ここではDateTimeオブジェクト用に独自のサブタイプを作成して、そのサブタイプに型変換を追加しています。timestampアトリビュートが期待しているのはDateTime型の値ですが、型変換も試すよう指示されているので、timestampアクセサにStr型の値が渡されると、viaブロックにあるコードを使ってDateTimeオブジェクトへの型変換を行おうとします。

より包括的な型変換の例についてはMoose::Cookbook::Basics::Recipe5をご覧ください。

アトリビュートに渡されたオブジェクトを値に変換する必要がある場合、いまのところベストプラクティスはアクセサにaroundモディファイアを追加することです。

  # a timestamp which stores as
  # seconds from the epoch
  has 'timestamp' => (is => 'rw', isa => 'Int');

  around 'timestamp' => sub {
      my $next = shift;
      my $self = shift;

      return $self->$next unless @_;

      # assume we get a DateTime object ...
      my $timestamp = shift;
      return $self->$next( $timestamp->epoch );
  };

型変換を使ってオブジェクトを値に変換することもできるのですが、これは概して非常に複雑で、多くのサブタイプがを必要とするものになります。こちらの例はこのドキュメントで扱う範囲を越えていますので、#mooseでたずねるか、メーリングリストに投稿してください。

さらにもうひとつ、独自のアトリビュートメタクラスを書くというオプションがあります。これもこのドキュメントで扱う範囲を超えていますが、#mooseやメーリングリストでなら喜んで説明します。

アトリビュートは作ったけれど、アクセサはどこにあるの

アクセサは何もしなくても作られるものではありません。Mooseにアクセサを作るよう指示する必要があるのです。おそらくこんなコードになっているのではありませんか。

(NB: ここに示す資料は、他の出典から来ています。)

-- ==== Sys2Proof/Machine/Core.lean ====
section
/-! DEFINITION. The machine as the host reads it. -/

def Sys2Proof.core : Host.Core := {
  State := Sys2Proof.Machine.State, Fault := Sys2Proof.Machine.Fault,
  Refusal := Sys2Proof.Machine.Refusal, step := Sys2Proof.Machine.step, reset := Sys2Proof.Machine.State.reset }
end

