/-! ### Barriers, exchange, gangs, launches -/

/-- R205-R210, R379-R383: a binding of a level joins a barrier domain, an arrival counts in its round, and a wait ends with the release of that round; an exchange phase begins after the round's
release, sends the next entry of its Timetable within three cycles of its start, and ends at its closing cycle with the number of entries not sent. -/
def Obligations.BarrierAndExchangeResults : Prop :=
  ∀ (s : State) (d a : Reg) (tt : BitVec 4) (l : BitVec 2) (launch : Nat), s.Settled → s.tile.kpre = none → s.tile.launch = some launch →
    let lv : Level := l.toFin
    let n := (s.tile.rx a).toNat
    (∀ b, (s.tile.binding lv).all (fun g => g.arrived.isNone) = true → s.tile.arrivalHeld lv = false → n < 64 → s.barrier launch n = some b →
      (b.bound.filter fun p => decide (p ≠ (s.tile.rank, lv))).length < b.members →
      ∃ t : State, exec (.barJoin a l) s = .next t ∧ t.tile = (s.tile.setBinding lv (some { domain := n })).retire ∧ t.mem = s.mem ∧
        ∃ b', t.barrier launch n = some b' ∧ (s.tile.rank, lv) ∈ b'.bound ∧ b'.members = b.members ∧ b'.arrivals = b.arrivals) ∧
    (∀ g b, s.tile.binding lv = some g → g.arrived = none → s.tile.arrivalHeld lv = false → s.barrier launch g.domain = some b →
      (∀ m, s.launchAt launch = some m → m.device = s.device) →
      ∃ t : State, exec (.barArrive l) s = .next t ∧ t.tile = (s.tile.setBinding lv (some { g with arrived := some b.round })).retire ∧ t.mem = s.mem ∧
        ∃ b', t.barrier launch g.domain = some b' ∧ b'.arrivals = b.arrivals + 1 ∧ b'.round = b.round ∧ b'.bound = b.bound) ∧
    (∀ g r b, s.tile.binding lv = some g → g.arrived = some r → s.barrier launch g.domain = some b →
      (∀ p, b.released.find? (fun p => decide (p.1 = r)) = some p →
        exec (.barWait l) s = .next (s.retired (s.tile.setBinding lv (some { g with arrived := none, released := some p.2 })))) ∧
      (b.released.find? (fun p => decide (p.1 = r)) = none → exec (.barWait l) s = .next (s.stallOn (.barrier lv)))) ∧
    (s.tile.binding lv = none → exec (.barArrive l) s = .next (s.takeTrap 2 (instrWord (.barArrive l))) ∧ exec (.barWait l) s = .next (s.takeTrap 2 (instrWord (.barWait l)))) ∧
    (∀ x g rel, s.timetable launch tt.toNat = some x → s.tile.binding lv = some g → (s.barrier launch g.domain).any s.oneDie = true → s.tile.level = 0 →
      s.tile.phase = none → g.arrived = none → s.tile.arrivalHeld lv = false → g.released = some rel → s.tile.xqueue = [] → (s.launchAt launch).any (·.holdExchange) = false →
      let k := (x.incoming s.tile.rank).length
      let phase (landing : Option Reg) : Phase := { table := tt.toNat, release := rel, landing := landing, closing := s.closingCycle launch x s.tile.rank }
      (k = 0 → exec (.xchBegin a tt l) s = .next (s.retired { s.tile with phase := some (phase none) })) ∧
      (let c := s.tile.rc a
       0 < k → k ≤ 32 → a ≠ 30 → c.kind = .tmem → c.mode = .exclusive → c.rights.w = true → c.depth = 0 → s.ownTmem c = true → 256 * k ≤ c.length.toNat → s.Lendable c →
        ∃ t : State, exec (.xchBegin a tt l) s = .next t ∧ t.tile.phase = some (phase (some a)) ∧ t.tile.rc a = s.sign { c with lent := true } ∧
          (∀ r, r ≠ a → t.tile.rc r = s.tile.rc r) ∧ t.tile.x = s.tile.x ∧ t.mem = s.mem)) ∧
    (∀ p x es e i, s.tile.phase = some p → s.timetable launch p.table = some x → x.senders.find? (fun q => decide (q.1 = s.tile.rank)) = some (s.tile.rank, es) →
      es[p.next]? = some e → s.place launch e.dest = some (s.device, i) →
      let size := min 256 (64 * e.flits - 32)
      let bytes := s.tile.exchangeBytes a size
      (size ≤ 128 ∨ a ≠ 31) →
      (e.start ≤ s.xchCycle → s.xchCycle ≤ e.start + 3 → ∃ t m, exec (.xchSend a) s = .next t ∧ t.net = s.net ++ [m] ∧ m.dest = .rank launch e.dest ∧
        m.sender = s.tile.rank ∧ m.landing = some (x.landing s.tile.rank e, bytes.1) ∧ m.landBad = bytes.2 ∧ t.tile.phase = some { p with next := p.next + 1 } ∧
        t.tile.x = s.tile.x ∧ t.tile.v = s.tile.v ∧ t.tile.c = s.tile.c ∧ t.mem = s.mem) ∧
      (s.xchCycle < e.start → exec (.xchSend a) s = .next (s.stallOn .early)) ∧
      (e.start + 3 < s.xchCycle → (s.tile.mode = .m ∨ s.tile.freeEntry.isSome = true) →
        exec (.xchSend a) s = .next (({ s with tile := { s.tile with phase := some { p with next := p.next + 1 } } } : State).takeTrap 27 (BitVec.ofNat 64 p.next)))) ∧
    (∀ p x es, s.tile.phase = some p → s.timetable launch p.table = some x → x.senders.find? (fun q => decide (q.1 = s.tile.rank)) = some (s.tile.rank, es) → s.net = [] →
      (p.closing ≤ s.xchCycle → ∃ t : State, exec (.xchEnd d) s = .next t ∧ t.tile.phase = none ∧ (d ≠ 0 → t.tile.rx d = BitVec.ofNat 64 (es.length - p.next)) ∧
        (∀ r, r ≠ d → t.tile.rx r = s.tile.rx r) ∧ t.mem = s.mem) ∧
      (s.xchCycle < p.closing → exec (.xchEnd d) s = .next (s.stallOn .xchEnd)))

  has 'foo' => (isa => 'Bar');

本当はこうしたかったのでしょう。

  has 'foo' => (isa => 'Bar', is => 'rw');

このようになっている理由は、アクセサが「なくても」使い方としてはまったく問題ないからです。もっとも単純なのは、自前のアクセサを書きたい場合です。Mooseが自動的にアクセサを作ってしまうと、クラスの生成順序の都合で、自前のアクセサが上書きされてしまうのです。それでは困りますよね。

メソッドモディファイア

beforeを使って@_の値を変更するにはどうすればよいですか

実はできないのです。beforeが実行されるのはメインメソッドの前だけなので、メソッド本体の実行にはおいそれと影響を与えられないのです。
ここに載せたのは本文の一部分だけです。